Exercise prompt = Two lines mark the range in the entries below: the one holding "written in -/" and the one holding "n => omega n.toNat". Set down those two and all lines between them, exactly.
Records to process below:
-- ==== Sys2Proof/Certificates/Slice0/Obligations.lean ====
section
/-! DEFINITION. The statements for the provers. Each docstring names the rules of spec/ it formalises.
Nothing is proved here. -/

open Sys2Proof Sys2Proof.Machine

/-! ## Words the statements are written in -/

namespace Sys2Proof.Claims

/-- `legal(w)` of 30_encoding.md R74, by arithmetic on the word's number and not by the decoder's fields. -/
def LegalWord (w : CmdWord) : Prop :=
  let op := w.toNat / 2 ^ 60
  let len := w.toNat / 2 ^ 32 % 32 + 1
  (op ∈ [0x0, 0x1, 0x5, 0x6] ∧ w.toNat % 2 ^ 60 = 0) ∨
  (op ∈ [0x2, 0x3] ∧ w.toNat % 2 ^ 60 / 2 ^ 32 = 0) ∨
  (op = 0x4 ∧ w.toNat % 2 ^ 60 / 2 ^ 37 = 0 ∧ (len = 32 ∨ w.toNat % 2 ^ 32 / 2 ^ len = 0))

/-- The state `raise Error(c)` leaves (60_exceptions.md R181). -/
def errorState (c : ErrCode) (s : State) : State := { s with ctl := .error, err := c, blen := 0 }

/-- The fragment an append command adds (20_memory.md R51); none for the other commands and for an
operand error. -/
def fragment : Instr → Option Bits
  | .omega n => omega n.toNat
  | .fix7 v => fix7 v.toNat
  | .bits lm1 d => some (fixed (d.toNat % 2 ^ (lm1.toNat + 1)) (lm1.toNat + 1))
  | _ => none

/-- The command is OMEGA, FIX7 or BITS. -/
def isAppend : Instr → Bool
  | .omega _ => true
  | .fix7 _ => true
  | .bits _ _ => true
  | _ => false

/-- `t` is `s` after the fragment `f` was appended, and in nothing else different: the bits at
`BLEN .. BLEN + |f| - 1` are `f`, every other bit of BUF reads as before (20_memory.md R51). -/
structure Appended (s t : State) (f : Bits) : Prop where
  cfg : t.cfg = s.cfg
  ctl : t.ctl = s.ctl
  err : t.err = s.err
  blen : t.blen = s.blen + f.length
  lastlen : t.lastlen = f.length
  pending : t.pending = s.pending
  reads : t.reads = s.reads
  sinkLog : t.sinkLog = s.sinkLog
  buf : s.blen ≤ s.buf.length → ∀ k, t.buf[k]? =
    if s.blen ≤ k ∧ k < s.blen + f.length then f[k - s.blen]? else s.buf[k]?

/-- `exec` of the commands in turn. -/
def execAll : List Instr → State → Host.Outcome State Fault Refusal
  | [], s => .next s
  | i :: rest, s =>
    match exec i s with
    | .next t => execAll rest t
    | .fault r => .fault r
    | .refused r => .refused r

/-- The loop of 40_integer_codecs.md R101 without fuel: from `L` and `out` it ends with `result`. -/
inductive OmegaLoop : Nat → Bits → Bits → Prop where
  | stop (out : Bits) : OmegaLoop 0 out out
  | turn (L : Nat) (out result : Bits) (hL : 1 ≤ L) :
      OmegaLoop ((clear0 (bin L)).length - 1) (clear0 (bin L) ++ out) result → OmegaLoop L out result

/-- The prefix bits before `bin(n)` by `nbits(n)`, as 40_integer_codecs.md R103 lists them. -/
def prefixBits (b : Nat) : Bits :=
  if b = 1 then []
  else if b = 2 then [false]
  else if b = 3 then [false] ++ [false, false]
  else if b = 4 then [false] ++ [false, true]
  else if b ≤ 8 then [false] ++ [false, false] ++ clear0 (bin (b - 1))
  else if b ≤ 16 then [false] ++ [false, true] ++ clear0 (bin (b - 1))
  else [false] ++ [false, false] ++ [false, false, false] ++ clear0 (bin (b - 1))

/-- `|omega(n)|` by `nbits(n)`, the table of 40_integer_codecs.md R103. -/
def omegaLength (b : Nat) : Nat :=
  if b = 1 then 1
  else if b = 2 then 3
  else if b = 3 then 6
  else if b = 4 then 7
  else if b = 5 then 11
  else if b = 6 then 12
  else if b = 7 then 13
  else if b = 8 then 14
  else if b ≤ 16 then b + 7
  else b + 11

/-- The operand error of a command, and COMMIT's empty buffer (60_exceptions.md R182, order 3). -/
def operandError (s : State) : Instr → Option ErrCode
  | .omega n => if n = 0#32 then some .invalidArgument else none
  | .fix7 v => if 128 ≤ v.toNat then some .unsupportedSymbol else none
  | .commit => if s.blen = 0 then some .invalidInput else none
  | _ => none

/-- The command raises SEQUENCE outside OPEN (60_exceptions.md R180). -/
def needsOpen (i : Instr) : Bool := isAppend i || i == .commit

/-- The fragment does not fit (60_exceptions.md R180, OVERFLOW). -/
def tooLong (s : State) (i : Instr) : Bool :=
  match fragment i with
  | some f => decide (s.cfg.bufCap < s.blen + f.length)
  | none => false

/-- The rows of the table of 42_control.md R144. -/
inductive Row where
  | illegal | nop | openC | appendOk | omegaZero | fix7Big | noFit | commitFull | commitEmpty | abort
  deriving DecidableEq, Repr

/-- The row of R144 a word falls in, in a state. -/
def rowOf (s : State) : Decoded → Row
  | .illegal _ => .illegal
  | .legal .nop => .nop
  | .legal .openC => .openC
  | .legal (.omega n) =>
    if n = 0#32 then .omegaZero else if tooLong s (.omega n) then .noFit else .appendOk
  | .legal (.fix7 v) =>
    if 128 ≤ v.toNat then .fix7Big else if tooLong s (.fix7 v) then .noFit else .appendOk
  | .legal (.bits lm1 d) => if tooLong s (.bits lm1 d) then .noFit else .appendOk
  | .legal .commit => if s.blen = 0 then .commitEmpty else .commitFull
  | .legal .abort => .abort

/-- The table of R144: the next `STATE` and the code raised, if any. In the two cells that cannot occur
it says what the command's row says. -/
def cell : Row → Ctl → Ctl × Option ErrCode
  | .illegal, .error => (.error, none)
  | .illegal, _ => (.error, some .illegalCommand)
  | .nop, c => (c, none)
  | .openC, _ => (.opened, none)
  | .abort, _ => (.idle, none)
  | _, .error => (.error, none)
  | _, .idle => (.error, some .sequence)
  | _, .done => (.error, some .sequence)
  | .appendOk, .opened => (.opened, none)
  | .omegaZero, .opened => (.error, some .invalidArgument)
  | .fix7Big, .opened => (.error, some .unsupportedSymbol)
  | .noFit, .opened => (.error, some .overflow)
  | .commitFull, .opened => (.done, none)
  | .commitEmpty, .opened => (.error, some .invalidInput)

/-- The word is the command OPEN. -/
def isOpenOp : HostOp → Bool
  | .cmd w => decode w == .legal .openC
  | _ => false

/-- One BITS command for a chunk of 1 to 32 bits (30_encoding.md R77, `bits "s"`). -/
def bitsOf (c : Bits) : Instr := .bits (BitVec.ofNat 5 (c.length - 1)) (BitVec.ofNat 32 (val c))

/-- A command word of an opcode, `LM1` and `D`, as a number (30_encoding.md R70). -/
def wordOf (op lm1 d : Nat) : CmdWord := BitVec.ofNat 64 (op * 2 ^ 60 + lm1 * 2 ^ 32 + d)

/-- The header of the entries (43_header_format.md R160). -/
def headerBits (es : List CodeEntry) : Bits :=
  (omega es.length).getD [] ++
    es.flatMap fun e => fixed e.1 7 ++ (omega e.2.length).getD [] ++ e.2

/-- The commands of `cw "s"` (30_encoding.md R78). -/
def chunkCommands (s : Bits) : List Instr :=
  (List.range ((s.length + 31) / 32)).map fun i =>
    bitsOf ((s.drop (32 * i)).take (min (32 * i + 32) s.length - 32 * i))

/-- The Host's command sequence for the entries (43_header_format.md R162). -/
def headerSequence (es : List CodeEntry) : List Instr :=
  .openC :: .omega (BitVec.ofNat 32 es.length) ::
    (es.flatMap fun e =>
      .fix7 (BitVec.ofNat 32 e.1) :: .omega (BitVec.ofNat 32 e.2.length) :: chunkCommands e.2) ++ [.commit]

end Sys2Proof.Claims

open Sys2Proof.Claims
End of Records to process.
Exercise solution =
/-! ## Words the statements are written in -/

namespace Sys2Proof.Claims

/-- `legal(w)` of 30_encoding.md R74, by arithmetic on the word's number and not by the decoder's fields. -/
def LegalWord (w : CmdWord) : Prop :=
  let op := w.toNat / 2 ^ 60
  let len := w.toNat / 2 ^ 32 % 32 + 1
  (op ∈ [0x0, 0x1, 0x5, 0x6] ∧ w.toNat % 2 ^ 60 = 0) ∨
  (op ∈ [0x2, 0x3] ∧ w.toNat % 2 ^ 60 / 2 ^ 32 = 0) ∨
  (op = 0x4 ∧ w.toNat % 2 ^ 60 / 2 ^ 37 = 0 ∧ (len = 32 ∨ w.toNat % 2 ^ 32 / 2 ^ len = 0))

/-- The state `raise Error(c)` leaves (60_exceptions.md R181). -/
def errorState (c : ErrCode) (s : State) : State := { s with ctl := .error, err := c, blen := 0 }

/-- The fragment an append command adds (20_memory.md R51); none for the other commands and for an
operand error. -/
def fragment : Instr → Option Bits
  | .omega n => omega n.toNat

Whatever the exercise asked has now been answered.